China now imposes tariffs of between 12 percent and 25 percent on Australian beef, but these will be phased out within nine years under the pact. Tariffs on Australian wine will be dropped by 2018.

The agreement covers more than 10 areas, and includes a simplified review procedure for investments, most-favored-nation treatment, favorable market access rules and market transparency.

"These terms will help Chinese companies diversify their business categories and raise their incomes in the global market," Mr Yu said. "We will have fewer restrictions in tapping the Australian market, and Australia will find new opportunities for its economic growth in the coming decade in partnership with China."

Private Chinese investment under $US830,000 will not be subject to the approval of Australia's Foreign Investment Review Board. There is also an Investor State Dispute Settlement mechanism.

China is Australia's largest export market, with commodities, natural resources and agricultural products at the top of its export list. Australia is also China's fifth-largest trade partner, with machinery, telecommunications equipment, computer, furniture and garment products as its pillar items for shipment, according to Customs data.

Dereck Ji, senior partner of Roland Berger Strategy Consultants, said trade agreements such as those between Australia and China and South Korea and China can push large Chinese companies to upgrade their product content to design more items that are popular in these overseas markets.

However, he warned that "Chinese manufacturers can no longer rely on low-cost materials and cheap labor to compete with foreign rivals.
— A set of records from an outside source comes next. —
/-! ### The most ticks -/

/-- A tick raises it by at least 1, or the READ ends. -/
theorem SequencerMove.mostTicks_ge {r' : Regs} (h : r.Inv p) (hreads : r.phase.reads = true) (hm : SequencerMove p i r r') :
    r'.phase = .idle ∨ r'.phase.reads = true ∧ mostTicks p r + tickCount [i] ≤ mostTicks p r' := by
  have htick (ht : i.tick = true) : tickCount [i] = 1 := by simp [ht]
  cases hm with
  | begins | validates | fails => exact .inl rfl
  | rests hv hrest =>
    refine .inr ⟨hreads, ?_⟩
    cases ht : i.tick with
    | false => simp [ht]
    | true =>
      obtain ⟨hph, hover⟩ := hrest ht
      have hlt := (cntInPhase_iff_of_wait (n := p.hold r.variant) (by rw [hph, waitLength_startLow])).mp h.cntInPhase
      omega
  | waits hwait ht hc =>
    rw [h.setCnt_of_waits hwait, htick ht]
    refine .inr ⟨hreads, ?_⟩
    cases hph : r.phase with
    | startLow | startRel => simp only [mostTicks, hph, Nat.add_assoc, le_refl]
    | beginWait =>
      rw [hph] at hreads
      cases hreads
    | _ =>
      rw [hph] at hwait
      cases hwait
  | counts hlevel ht hc =>
    have hmeasures := isSome_of_expectedLevel hlevel
    have hspan := p.maxCycles_add_two_le
    rw [Regs.setCnt_of_lt (by omega), htick ht]
    rw [mostTicks_of_measuring hmeasures, mostTicks_of_measuring (r := { r with cnt := r.cnt + 1 }) hmeasures]
    exact .inr ⟨hreads, le_rfl⟩
  | releases hph ht hc =>
    rw [htick ht]
    simp only [mostTicks, hph, Regs.enter_phase]
    exact .inr ⟨rfl, hc.le⟩
  | listens hph ht hc =>
    rw [htick ht]
    simp only [mostTicks, hph, pulseIndex, Regs.enter_phase, Regs.enter_variant, Regs.enter_cnt, Nat.zero_mul]
    exact .inr ⟨rfl, by omega⟩
  | pulseEnds hlevel ht =>
    have hmeasures := isSome_of_expectedLevel hlevel
    have hcnt := h.cnt_le_of_measuring hmeasures
    have hindex := pulseIndex_pulseEnd h hmeasures
    rw [htick ht, mostTicks_of_measuring hmeasures]
    refine .inr ?_
    obtain ⟨hnext, hone⟩ | hlast := pulseEnd_next p hmeasures
    · rw [mostTicks_of_measuring hnext, pulseEnd_variant, hindex, hone, Nat.succ_mul]
      exact ⟨reads_of_measuring hnext, by omega⟩
    · have hall := pulseIndex_validate hlast
      have h82 : pulseIndex r = 81 := by omega
      refine ⟨by rw [hlast]; rfl, ?_⟩
      simp only [mostTicks, hlast, readTicks, pulseEnd_variant, h82]
      omega

theorem busy_of_reads {ph : Phase} (h : ph.reads = true) : ph ≠ .idle := fun hi => by
  rw [hi] at h
  cases h

/-- A cycle without reset raises it by at least the cycle's tick, or the READ ends, whatever the line, the pad and the host do. -/
theorem mostTicks_cycleRegs_ge (h : r.Inv p) (hr : i.rst = false) (hreads : r.phase.reads = true) :
    (cycleRegs p i r).phase = .idle ∨
      (cycleRegs p i r).phase.reads = true ∧ mostTicks p r + tickCount [i] ≤ mostTicks p (cycleRegs p i r) := by
  have hbusy := busy_of_reads hreads
  have hmove := sequencerCycle_move (p := p) hr h.phaseUsed hbusy
  rw [cycleRegs_busy hr hbusy]
  exact (hmove.mostTicks_ge h hreads :)

/-- Before VALIDATE a READ has not used up its ticks. -/
theorem Regs.Inv.mostTicks_lt (h : r.Inv p) (hreads : r.phase.reads = true) (hv : r.phase ≠ .validate) :
    mostTicks p r < readTicks p r.variant := by
  have hcnt := h.cntInPhase
  have hmeasuring (hmeasures : (expectedLevel r.phase).isSome = true) : mostTicks p r < readTicks p r.variant := by
    have hwidth := h.cnt_le_of_measuring hmeasures
    have hpulses := Nat.mul_le_mul_right p.maxCycles (h.pulseIndex_lt_of_measuring hmeasures)
    rw [Nat.succ_mul] at hpulses
    rw [mostTicks_of_measuring hmeasures, readTicks]
    omega
  cases hph : r.phase with
  | startLow | startRel =>
    simp only [Machine.cntInPhase, hph, decide_eq_true_eq] at hcnt
    simp only [mostTicks, hph, readTicks]
    omega
  | ackLow | ackHigh | bitLow | bitHigh => exact hmeasuring (by rw [hph]; rfl)
  | validate => exact absurd hph hv
  | _ =>
    rw [hph] at hreads
    cases hreads

end Progress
An open market doesn't mean lower prices and low value-added products, but brands, technologies and strategic market approaches for Chinese companies".

Zhi Luxun, deputy director-general of the department of foreign trade at China's Ministry of Commerce, said China's fast-growing 4G telecom networks and the country's Made in China 2025 plan will lead to improvements in productivity and resource efficiency.

"The potential benefits are even greater if they are extended to all stages of the value chain: suppliers, manufacturers, and customers, as well as global markets."

Xinhua contributed to this story.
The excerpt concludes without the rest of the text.